**Instructions for the task:**
Restate the following entries exactly, including every line.

*** Input ***

-- ==== Sys2Proof/Config.lean ====
section
/-! DEFINITION. The named parameters of 00_scope.md rule R9, at the values the spec takes.
`P_ILLEGAL_POLICY` (Fault) and `P_DECIMAL` (Binary) have no constant here: their alternatives need
lengths, cycle counts or a fault that the spec does not give (notes/assumptions/3.md). -/

namespace Sys2Proof

/-- The order in which the two bytes of a 16-bit quantity stand. -/
inductive ByteOrder where
  | highFirst
  | lowFirst
  deriving DecidableEq, Repr

namespace Config

/-- `P_OPERAND_ORDER`: the first operand byte of the instruction stream is the high one (R9, R46, D6). -/
def operandOrder : ByteOrder := .highFirst

/-- `P_PTR_ORDER`: a pointer in memory has its low byte at the lower address (R9, R47, D7). -/
def ptrOrder : ByteOrder := .lowFirst

/-- `P_JMP_IND_PAGE_WRAP`: JMP (indirect) reads both pointer bytes from one page (R9, R190, D8). -/
def jmpIndPageWrap : Bool := true

/-- `P_PHP_BITS54`: what PHP writes into bits 5 and 4 of the pushed byte (R9, R26, D12). -/
def phpBits54 : BitVec 2 := 0b11#2

end Config

end Sys2Proof
end

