-- ==== Sys2Proof/WellFormed.lean ====
section
/-! DEFINITION. Which operand forms an instruction has: the columns of 30_encoding.md rule R65, and
the undocumented bytes of rule R66. -/

namespace Sys2Proof

/-- The modes LDA, STA and the accumulator arithmetic and logic have: all but zero page,Y (R65). -/
def MemMode.inAccColumns : MemMode → Bool
  | .zpY _ => false
  | .zp _ | .zpX _ | .abs _ | .absX _ | .absY _ | .indX _ | .indY _ => true

/-- The modes of LDX: zero page; zero page,Y; absolute; absolute,Y (R65). -/
def MemMode.inLdxColumns : MemMode → Bool
  | .zp _ | .zpY _ | .abs _ | .absY _ => true
  | .zpX _ | .absX _ | .indX _ | .indY _ => false

/-- The modes of LDY and of the read-modify-write instructions: zero page; zero page,X; absolute;
absolute,X (R65). -/
def MemMode.inXColumns : MemMode → Bool
  | .zp _ | .zpX _ | .abs _ | .absX _ => true
  | .zpY _ | .absY _ | .indX _ | .indY _ => false

/-- The modes of STX: zero page; zero page,Y; absolute (R65). -/
def MemMode.inStxColumns : MemMode → Bool
  | .zp _ | .zpY _ | .abs _ => true
  | .zpX _ | .absX _ | .absY _ | .indX _ | .indY _ => false

/-- The modes of STY: zero page; zero page,X; absolute (R65). -/
def MemMode.inStyColumns : MemMode → Bool
  | .zp _ | .zpX _ | .abs _ => true
  | .zpY _ | .absX _ | .absY _ | .indX _ | .indY _ => false

/-- The modes of BIT, CPX and CPY: zero page; absolute (R65). -/
def MemMode.inPlainColumns : MemMode → Bool
  | .zp _ | .abs _ => true
  | .zpX _ | .zpY _ | .absX _ | .absY _ | .indX _ | .indY _ => false

/-- An operand that is an immediate, or a memory operand in the given columns. -/
def ReadOperand.immOr (cols : MemMode → Bool) : ReadOperand → Bool
  | .imm _ => true
  | .mem m => cols m

/-- A location that is the accumulator, or a memory operand in the given columns. -/
def Loc.accOr (cols : MemMode → Bool) : Loc → Bool
  | .acc => true
  | .mem m => cols m

/-- The unimplemented bytes of R66 below 0x80, BRK (0x00) and RTI (0x40) among them. -/
def unimplementedLow : List Byte :=
  [0x00, 0x02, 0x03, 0x04, 0x07, 0x0B, 0x0C, 0x0F, 0x12, 0x13, 0x14, 0x17, 0x1A, 0x1B, 0x1C, 0x1F] ++
  [0x22, 0x23, 0x27, 0x2B, 0x2F, 0x32, 0x33, 0x34, 0x37, 0x3A, 0x3B, 0x3C, 0x3F, 0x40, 0x42, 0x43] ++
  [0x44, 0x47, 0x4B, 0x4F, 0x52, 0x53, 0x54, 0x57, 0x5A, 0x5B, 0x5C, 0x5F, 0x62, 0x63, 0x64, 0x67] ++
  [0x6B, 0x6F, 0x72, 0x73, 0x74, 0x77, 0x7A, 0x7B, 0x7C, 0x7F]

/-- The unimplemented bytes of R66 from 0x80 on. -/
def unimplementedHigh : List Byte :=
  [0x80, 0x82, 0x83, 0x87, 0x89, 0x8B, 0x8F, 0x92, 0x93, 0x97, 0x9B, 0x9C, 0x9E, 0x9F, 0xA3, 0xA7] ++
  [0xAB, 0xAF, 0xB2, 0xB3, 0xB7, 0xBB, 0xBF, 0xC2, 0xC3, 0xC7, 0xCB, 0xCF, 0xD2, 0xD3, 0xD4, 0xD7] ++
  [0xDA, 0xDB, 0xDC, 0xDF, 0xE2, 0xE3, 0xE7, 0xEB, 0xEF, 0xF2, 0xF3, 0xF4, 0xF7, 0xFA, 0xFB, 0xFC] ++
  [0xFF]

/-- The 107 unimplemented opcode bytes, as R66 lists them. -/
def unimplementedBytes : List Byte := unimplementedLow ++ unimplementedHigh

/-- A byte that is neither an implemented opcode nor BRK nor RTI (R66). -/
def undocumented (op : Byte) : Bool :=
  unimplementedBytes.contains op && op != 0x00 && op != 0x40

/-- The instruction has an opcode byte: its operand form is one of its row of R65, or it is one of
the bytes of R66. -/
def Instr.WellFormed : Instr → Bool
  | .lda o | .adc o | .sbc o | .and o | .ora o | .eor o | .cmp o => o.immOr MemMode.inAccColumns
  | .ldx o => o.immOr MemMode.inLdxColumns
  | .ldy o => o.immOr MemMode.inXColumns
  | .cpx o | .cpy o => o.immOr MemMode.inPlainColumns
  | .sta m => m.inAccColumns
  | .stx m => m.inStxColumns
  | .sty m => m.inStyColumns
  | .bit m => m.inPlainColumns
  | .asl l | .lsr l | .rol l | .ror l => l.accOr MemMode.inXColumns
  | .inc m | .dec m => m.inXColumns
  | .illegal op => undocumented op
  | .tax | .tay | .txa | .tya | .tsx | .txs | .inx | .iny | .dex | .dey => true
  | .bcc _ | .bcs _ | .beq _ | .bne _ | .bmi _ | .bpl _ | .bvc _ | .bvs _ => true
  | .jmpAbs _ | .jmpInd _ | .jsr _ | .rts => true
  | .pha | .php | .pla | .plp | .clc | .sec | .cli | .sei | .clv | .cld | .sed | .nop => true
  | .brk | .rti => true

end Sys2Proof
end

*** End of Input ***

**Exercise answer:**
-- ==== Sys2Proof/Config.lean ====
section
/-! DEFINITION. The named parameters of 00_scope.md rule R9, at the values the spec takes.
`P_ILLEGAL_POLICY` (Fault) and `P_DECIMAL` (Binary) have no constant here: their alternatives need
lengths, cycle counts or a fault that the spec does not give (notes/assumptions/3.md). -/

namespace Sys2Proof

/-- The order in which the two bytes of a 16-bit quantity stand. -/
inductive ByteOrder where
  | highFirst
  | lowFirst
  deriving DecidableEq, Repr

namespace Config

/-- `P_OPERAND_ORDER`: the first operand byte of the instruction stream is the high one (R9, R46, D6). -/
def operandOrder : ByteOrder := .highFirst

/-- `P_PTR_ORDER`: a pointer in memory has its low byte at the lower address (R9, R47, D7). -/
def ptrOrder : ByteOrder := .lowFirst

/-- `P_JMP_IND_PAGE_WRAP`: JMP (indirect) reads both pointer bytes from one page (R9, R190, D8). -/
def jmpIndPageWrap : Bool := true

/-- `P_PHP_BITS54`: what PHP writes into bits 5 and 4 of the pushed byte (R9, R26, D12). -/
def phpBits54 : BitVec 2 := 0b11#2

end Config

end Sys2Proof
end

-- ==== Sys2Proof/WellFormed.lean ====
section
/-! DEFINITION. Which operand forms an instruction has: the columns of 30_encoding.md rule R65, and
the undocumented bytes of rule R66. -/

namespace Sys2Proof

/-- The modes LDA, STA and the accumulator arithmetic and logic have: all but zero page,Y (R65). -/
def MemMode.inAccColumns : MemMode → Bool
  | .zpY _ => false
  | .zp _ | .zpX _ | .abs _ | .absX _ | .absY _ | .indX _ | .indY _ => true

/-- The modes of LDX: zero page; zero page,Y; absolute; absolute,Y (R65). -/
def MemMode.inLdxColumns : MemMode → Bool
  | .zp _ | .zpY _ | .abs _ | .absY _ => true
  | .zpX _ | .absX _ | .indX _ | .indY _ => false

/-- The modes of LDY and of the read-modify-write instructions: zero page; zero page,X; absolute;
absolute,X (R65). -/
def MemMode.inXColumns : MemMode → Bool
  | .zp _ | .zpX _ | .abs _ | .absX _ => true
  | .zpY _ | .absY _ | .indX _ | .indY _ => false

/-- The modes of STX: zero page; zero page,Y; absolute (R65). -/
def MemMode.inStxColumns : MemMode → Bool
  | .zp _ | .zpY _ | .abs _ => true
  | .zpX _ | .absX _ | .absY _ | .indX _ | .indY _ => false

/-- The modes of STY: zero page; zero page,X; absolute (R65). -/
def MemMode.inStyColumns : MemMode → Bool
  | .zp _ | .zpX _ | .abs _ => true
  | .zpY _ | .absX _ | .absY _ | .indX _ | .indY _ => false

/-- The modes of BIT, CPX and CPY: zero page; absolute (R65). -/
def MemMode.inPlainColumns : MemMode → Bool
  | .zp _ | .abs _ => true
  | .zpX _ | .zpY _ | .absX _ | .absY _ | .indX _ | .indY _ => false

/-- An operand that is an immediate, or a memory operand in the given columns. -/
def ReadOperand.immOr (cols : MemMode → Bool) : ReadOperand → Bool
  | .imm _ => true
  | .mem m => cols m

/-- A location that is the accumulator, or a memory operand in the given columns. -/
def Loc.accOr (cols : MemMode → Bool) : Loc → Bool
  | .acc => true
  | .mem m => cols m

/-- The unimplemented bytes of R66 below 0x80, BRK (0x00) and RTI (0x40) among them. -/
def unimplementedLow : List Byte :=
  [0x00, 0x02, 0x03, 0x04, 0x07, 0x0B, 0x0C, 0x0F, 0x12, 0x13, 0x14, 0x17, 0x1A, 0x1B, 0x1C, 0x1F] ++
  [0x22, 0x23, 0x27, 0x2B, 0x2F, 0x32, 0x33, 0x34, 0x37, 0x3A, 0x3B, 0x3C, 0x3F, 0x40, 0x42, 0x43] ++
  [0x44, 0x47, 0x4B, 0x4F, 0x52, 0x53, 0x54, 0x57, 0x5A, 0x5B, 0x5C, 0x5F, 0x62, 0x63, 0x64, 0x67] ++
  [0x6B, 0x6F, 0x72, 0x73, 0x74, 0x77, 0x7A, 0x7B, 0x7C, 0x7F]

/-- The unimplemented bytes of R66 from 0x80 on. -/
def unimplementedHigh : List Byte :=
  [0x80, 0x82, 0x83, 0x87, 0x89, 0x8B, 0x8F, 0x92, 0x93, 0x97, 0x9B, 0x9C, 0x9E, 0x9F, 0xA3, 0xA7] ++
  [0xAB, 0xAF, 0xB2, 0xB3, 0xB7, 0xBB, 0xBF, 0xC2, 0xC3, 0xC7, 0xCB, 0xCF, 0xD2, 0xD3, 0xD4, 0xD7] ++
  [0xDA, 0xDB, 0xDC, 0xDF, 0xE2, 0xE3, 0xE7, 0xEB, 0xEF, 0xF2, 0xF3, 0xF4, 0xF7, 0xFA, 0xFB, 0xFC] ++
  [0xFF]

/-- The 107 unimplemented opcode bytes, as R66 lists them. -/
def unimplementedBytes : List Byte := unimplementedLow ++ unimplementedHigh

/-- A byte that is neither an implemented opcode nor BRK nor RTI (R66). -/
def undocumented (op : Byte) : Bool :=
  unimplementedBytes.contains op && op != 0x00 && op != 0x40

/-- The instruction has an opcode byte: its operand form is one of its row of R65, or it is one of
the bytes of R66. -/
def Instr.WellFormed : Instr → Bool
  | .lda o | .adc o | .sbc o | .and o | .ora o | .eor o | .cmp o => o.immOr MemMode.inAccColumns
  | .ldx o => o.immOr MemMode.inLdxColumns
  | .ldy o => o.immOr MemMode.inXColumns
  | .cpx o | .cpy o => o.immOr MemMode.inPlainColumns
  | .sta m => m.inAccColumns
  | .stx m => m.inStxColumns
  | .sty m => m.inStyColumns
  | .bit m => m.inPlainColumns
  | .asl l | .lsr l | .rol l | .ror l => l.accOr MemMode.inXColumns
  | .inc m | .dec m => m.inXColumns
  | .illegal op => undocumented op
  | .tax | .tay | .txa | .tya | .tsx | .txs | .inx | .iny | .dex | .dey => true
  | .bcc _ | .bcs _ | .beq _ | .bne _ | .bmi _ | .bpl _ | .bvc _ | .bvs _ => true
  | .jmpAbs _ | .jmpInd _ | .jsr _ | .rts => true
  | .pha | .php | .pla | .plp | .clc | .sec | .cli | .sei | .clv | .cld | .sed | .nop => true
  | .brk | .rti => true

end Sys2Proof
end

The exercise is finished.